REQUIRED ACTION — Pull out of the data below the stretch of lines bounded by the one containing "c.s.history = (s.stream" and the one containing "i).counters[ctrAccepted x].bump))) ∧", both bounds included, unchanged.

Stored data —
/-- R81, R82. A far arrival without the RESTART flag that no guard drops: it becomes the jump candidate, is a duplicate of it, or
replaces it with STRAY_SEQ counted. R84, R85: its successor confirms the candidate: the window is flushed, the base is the
candidate's number plus two, both frames end the queue, the guard screens the prior base, and the RESYNC notice is created. That
no notice of ACCEPTED_X's saturation follows the RESYNC notice is the model's choice (log 16). -/
def Obligations.JumpHandling : Prop :=
  (∀ (s : State) (x : Sys2Proof.Path) (i : StreamIdx) (f : Frame) (rest : List Delivery) (e : Seq) (c0 : Ctx),
     s.Waits x i f rest → s.Passes x i f → (s.stream i).state.playing = true → (s.stream i).base = some e →
     2 * (s.inForce i).window ≤ dist f.seq e → dist f.seq e < 4032 → f.restart = false → c0 = s.refreshed x i rest →
     c0.guardDrops f.seq = false →
     ((s.stream i).jump = none →
       s.ArrivalGives x i rest ({ c0 with
         s := { c0.s with jump := some ⟨f.seq, x, f.q, f.words⟩ }
         free := s.free - 1 }.count (ctrAccepted x))) ∧
     (∀ j, (s.stream i).jump = some j →
       (f.seq = j.seq → s.ArrivalGives x i rest (c0.count (ctrDuplicate x))) ∧
       (f.seq ≠ j.seq → f.seq ≠ j.seq + 1 →
         ∃ c, s.ArrivalGives x i rest c ∧ c.s.jump = some ⟨f.seq, x, f.q, f.words⟩ ∧ c.free = s.free + 1 - 1 ∧
           c.s.base = some e ∧ c.s.window = (s.stream i).window ∧ c.s.queue = (s.stream i).queue ∧
           c.s.history = (s.stream i).history ∧ c.s.timer = (s.stream i).timer ∧ c.s.state = (s.stream i).state ∧
           c.s.guard = (s.stream i).guard ∧ c.s.run = (s.stream i).run ∧ c.s.acq = (s.stream i).acq ∧
           c0.Keeps c [ctrAccepted x, ctrStraySeq] ∧
           c.s.counters[ctrStraySeq] = (s.stream i).counters[ctrStraySeq].bump ∧
           c.s.counters[ctrAccepted x] = (s.stream i).counters[ctrAccepted x].bump))) ∧
  (∀ (s : State) (x : Sys2Proof.Path) (i : StreamIdx) (f : Frame) (rest : List Delivery) (e : Seq) (j : JumpCandidate),
     s.MergeOk → s.Waits x i f rest → s.Passes x i f → (s.stream i).state.playing = true → (s.stream i).base = some e →
     2 * (s.inForce i).window ≤ dist f.seq e → dist f.seq e < 4032 → f.restart = false →
     (s.refreshed x i rest).guardDrops f.seq = false → (s.stream i).jump = some j → f.seq = j.seq + 1 →
     ∃ c, s.ArrivalGives x i rest c ∧ c.s.base = some (j.seq + 2) ∧ c.s.window = [] ∧ c.s.timer = none ∧ c.s.jump = none ∧
       c.s.guard = some ⟨e, 64⟩ ∧ c.s.history = (.real :: .real :: historyNone).take 64 ∧
       c.s.queue = (s.stream i).queue.drop ((s.stream i).queue.length - ((s.inForce i).trim - 2)) ++
         [.real j.seq j.q j.words, .real f.seq f.q f.words] ∧
       c.free + queueSlots c.s.queue = s.free + (s.stream i).window.length + 1 + queueSlots (s.stream i).queue ∧
       c.s.counters[ctrTrimmed] = (Nat.iterate Counter.bump ((s.stream i).queue.length - ((s.inForce i).trim - 2)))
         (s.stream i).counters[ctrTrimmed] ∧
       c.s.state = (s.stream i).state ∧ c.s.run = (s.stream i).run ∧ c.s.acq = (s.stream i).acq ∧
       (s.refreshed x i rest).Keeps c [ctrAccepted x, ctrReleased, ctrTrimmed, ctrFlushed, ctrResyncJump] ∧
       c.s.counters[ctrFlushed] = (Nat.iterate Counter.bump (s.stream i).window.length) (s.stream i).counters[ctrFlushed] ∧
       c.s.counters[ctrReleased] = (s.stream i).counters[ctrReleased].bump.bump ∧
       c.s.counters[ctrAccepted x] = (s.stream i).counters[ctrAccepted x].bump ∧
       c.s.counters[ctrResyncJump] = (s.stream i).counters[ctrResyncJump].bump ∧
       ((s.inForce i).noticeMask.resync = true → c.notes.getLast? = some (.resync i e j.seq .jump)))

/-- R86, R87. The restart resynchronisation by a flagged frame, far or behind with history NONE, that no guard drops. That no
notice of ACCEPTED_X's saturation follows the RESYNC notice is the model's choice (log 16). -/
def Obligations.RestartResynchronises : Prop :=
  ∀ (s : State) (x : Sys2Proof.Path) (i : StreamIdx) (f : Frame) (rest : List Delivery) (e : Seq),
    s.MergeOk → s.Waits x i f rest → s.Passes x i f → (s.stream i).state.playing = true → (s.stream i).base = some e →
    2 * (s.inForce i).window ≤ dist f.seq e → f.restart = true → (s.refreshed x i rest).guardDrops f.seq = false →
    (4032 ≤ dist f.seq e → (s.stream i).passedAt (dist f.seq e) = .none) →
    ∃ c, s.ArrivalGives x i rest c ∧ c.s.base = some (f.seq + 1) ∧ c.s.window = [] ∧ c.s.timer = none ∧ c.s.jump = none ∧
      c.s.guard = some ⟨e, 64⟩ ∧ c.s.history = (.real :: historyNone).take 64 ∧
      c.s.queue = (if (s.inForce i).trim ≤ (s.stream i).queue.length then (s.stream i).queue.tail else (s.stream i).queue) ++
        [.real f.seq f.q f.words] ∧
      c.s.state = (s.stream i).state ∧ c.s.run = (s.stream i).run ∧ c.s.acq = (s.stream i).acq ∧
      (s.refreshed x i rest).Keeps c
        [ctrAccepted x, ctrReleased, ctrTrimmed, ctrFlushed, ctrStraySeq, ctrResyncFlag] ∧
      c.s.counters[ctrFlushed] = (Nat.iterate Counter.bump (s.stream i).window.length) (s.stream i).counters[ctrFlushed] ∧
      c.s.counters[ctrReleased] = (s.stream i).counters[ctrReleased].bump ∧
      c.s.counters[ctrAccepted x] = (s.stream i).counters[ctrAccepted x].bump ∧
      c.s.counters[ctrResyncFlag] = (s.stream i).counters[ctrResyncFlag].bump ∧
      c.s.counters[ctrStraySeq] = (if (s.stream i).jump = none then (s.stream i).counters[ctrStraySeq]
        else (s.stream i).counters[ctrStraySeq].bump) ∧
      c.s.counters[ctrTrimmed] = (if (s.inForce i).trim ≤ (s.stream i).queue.length
        then (s.stream i).counters[ctrTrimmed].bump else (s.stream i).counters[ctrTrimmed]) ∧
      c.free + queueSlots c.s.queue = s.free + (s.stream i).window.length + (if (s.stream i).jump = none then 0 else 1) +
        queueSlots (s.stream i).queue ∧
      ((s.inForce i).noticeMask.resync = true → c.notes.getLast? = some (.resync i e f.seq .restartFlag))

RESPONSE FOR THIS EXERCISE —
           c.s.history = (s.stream i).history ∧ c.s.timer = (s.stream i).timer ∧ c.s.state = (s.stream i).state ∧
           c.s.guard = (s.stream i).guard ∧ c.s.run = (s.stream i).run ∧ c.s.acq = (s.stream i).acq ∧
           c0.Keeps c [ctrAccepted x, ctrStraySeq] ∧
           c.s.counters[ctrStraySeq] = (s.stream i).counters[ctrStraySeq].bump ∧
           c.s.counters[ctrAccepted x] = (s.stream i).counters[ctrAccepted x].bump))) ∧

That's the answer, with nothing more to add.